Nov 1
2010
A recent episode of RadioLab on the subject of cities discusses the importance of difference as a catalyst that allows life to flourish in an urban context. Similarly, the complexity of global systems bring new challenges, demanding that disciplines that have traditionally worked quite separately now work together to find appropriately complex solutions. The result is that the boundaries between disciplines seem to grow blurrier every day: architecture merges with graphic design merges with strategic consulting... Do we gain more by protecting the integrity of our practices from possible deterioration caused by outside forces, or are the possibilities generated in the friction caused by difference too great to ignore?
In your opinion, is there still a benefit to boundaries between disciplines? Why or why not?
Jim gave the final word
Architecture is no longer valuable as just a building to serve internally-defined functional purposes, but achieves value as a key component of the organization’s strategy for meeting the needs and desires of its clients or constituencies. It cannot, then, be separated from the other “media” (and the specialists who design and develop them) by which the organization carries on its conversation with the world, nor from the long arc of organizational development.

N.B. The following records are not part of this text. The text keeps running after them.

-- ==== Sys2Proof/Tests/Slice0.lean ====
section
/-! SUPPORT. Tests: ill-formed terms that the checks refuse, words of the spec's encodings, single steps with results from the spec's own text or worked by hand from it, and for each statement concrete states that meet its hypotheses. -/

open Sys2Proof Sys2Proof.Machine

namespace Sys2Proof.Tests

set_option Elab.async false

/-! A small machine. -/

/-- A buffer record (R176): space, format, BMODE, base, OEXT, IEXT, steps of IEXT and 1. -/
def bufWord (space fmt bmode base oext iext : Nat) : Nat :=
  space * 2 ^ 253 + fmt * 2 ^ 248 + bmode * 2 ^ 246 + base * 2 ^ 192 + oext * 2 ^ 176 + iext * 2 ^ 160 + iext * 2 ^ 136 + 2 ^ 112
/-- A format entry (R203): formats, PINT and V. -/
def fmtWord (afmt bfmt ofmt pint : Nat) : Nat := afmt * 2 ^ 59 + bfmt * 2 ^ 54 + ofmt * 2 ^ 43 + pint * 2 ^ 38 + 2 ^ 37
/-- One code block of 8 KiB, one plane block of 4 KiB, two accumulators, sixteen groups of four vector registers (R171). -/
def partDemo : Nat := 2 ^ 50 + 2 ^ 43 + 2 * 2 ^ 35 + 16 * 2 ^ 30
/-- A plane: records 1 INT16 (trapping), 2 FP32 (zero), 3 of a 6-bit format (clamping), 4 operand memory INT8, 5 the accumulators FP32, 6 INT32; a sequencer record 0 of one level from record 1 to record 4; format entry 1; jump target 2. -/
def cfgDemo : Mem :=
  let b : Nat → Nat → Mem → Mem := fun i v m => m.put (24960 + 32 * i) 32 v
  ((((((((Mem.put [] (16384 + 8) 4 7).put (24832 + 8) 8 (fmtWord 1 1 22 1))
    |> b 1 (bufWord 0 5 0 0x4000 16 128)) |> b 2 (bufWord 0 22 2 0x8000 16 64)) |> b 3 (bufWord 0 7 1 0xC000 16 128)) |> b 4 (bufWord 2 3 0 0 32 32))
    |> b 5 (bufWord 0 22 2 0x10000 32 32)) |> b 6 (bufWord 0 21 2 0x14000 16 64)).put 25984 48 (1 * 2 ^ 379 + 4 * 2 ^ 374 + 1 * 2 ^ 366 + 4 * 2 ^ 360 + 1 * 2 ^ 32 + 32 * 2 ^ 16 + 32)
    |>.put 30976 8 partDemo
def regFile (l : List Word) : RegFile 32 := { base := l ++ List.replicate (32 - l.length) 0, pend := [] }
/-- A tile that runs launch 1, with S1 = a, S2 = b. -/
def running (a b : Nat) : Tile :=
  { Tile.powerUp with launch := some 1, allot := 64, cfg0 := cfgDemo, s := regFile [0, BitVec.ofNat 32 a, BitVec.ofNat 32 b], seq := { Seq.idle with mode := .run, pc := 11 } }
/-- The word at 10 issues in a slot of tile (0, 0) at cycle 100. -/
def issuing (slot : Nat) (t : Tile) : State :=
  { State.reset with now := 100, tiles := [(0, t)], cur := { Cur.none with x := 0, y := 0, c := 100, pc := 10, slot := slot } }
/-- The state after an instruction, if there is one. -/
def after (i : Instr) (s : State) : Option State := match exec i s with | .next t => some t | _ => none
/-- What an instruction leaves in the tile. -/
def leaves {α : Type} (i : Instr) (s : State) (f : Tile → α) : Option α := (after i s).map fun t => f t.curTile
def sa (a b : Nat) : State := issuing 0 (running a b)
def rr : RR := ⟨3, 1, 2, 0, 0, false⟩
def ri (imm : Nat) : RI := ⟨3, 1, BitVec.ofNat 15 imm⟩
/-- Writes of special registers that have come to be. -/
def withSp (l : List (Nat × BitVec 64)) (t : Tile) : Tile := { t with sp := { t.sp with base := l.foldl (fun b e => b.set e.1 e.2) t.sp.base } }

/-! Witnesses: states and operands that meet the hypotheses of each statement. -/

theorem witness_IntegerResults :
    (∀ i ∈ [Instr.add rr, .sub rr, .andS rr, .orS rr, .xor rr, .andn rr, .shl rr, .shr rr, .sra rr, .rol rr, .minS rr, .maxS rr, .minu rr, .maxu rr, .slt rr,
      .sltu rr, .seq rr, .adds rr, .subs rr, .absS rr, .clz rr, .popc rr, .brev rr, .mul rr, .mulh rr, .mulhu rr, .selp rr], (sa 0x80000000 31).mayAct i = true)
    ∧ (∀ i ∈ [Instr.absS ⟨3, 1, 0, 0, 0, false⟩, .clz ⟨3, 1, 0, 0, 0, false⟩, .popc ⟨3, 1, 0, 0, 0, false⟩, .brev ⟨3, 1, 0, 0, 0, false⟩, .add rr, .mulhu rr], i.loadCause = none) := by
  decide +kernel

theorem witness_Divisions :
    (∀ i ∈ [Instr.div rr, .divu rr, .rem rr, .remu rr],
      ((sa 0x80000000 0xFFFFFFFF).mayAct i = true ∧ (sa 0x80000000 0xFFFFFFFF).opnd rr.kb rr.b ≠ 0) ∧ ((sa 1 0).mayAct i = true ∧ (sa 1 0).opnd rr.kb rr.b = 0)) := by
  decide +kernel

Thursday, November 4 at 5:04pm
Love the idea of taking an economics class as ‘mandatory’ for understanding the context within which we all work.
We generally accept ‘the brief’ without thinking much about where the brief comes from so that we can better know where it can truly go.
How do we define a ‘central core’? It seems as though many define it as a particular craft. Especially in the design profession where we generally produce something tangible. Kevin Kelly (http://bit.ly/96NtiE) argues that the “disembodiment of value (more value, less mass) is a steady trend”. In this context, can we master crafts where the output is ideas rather than atoms?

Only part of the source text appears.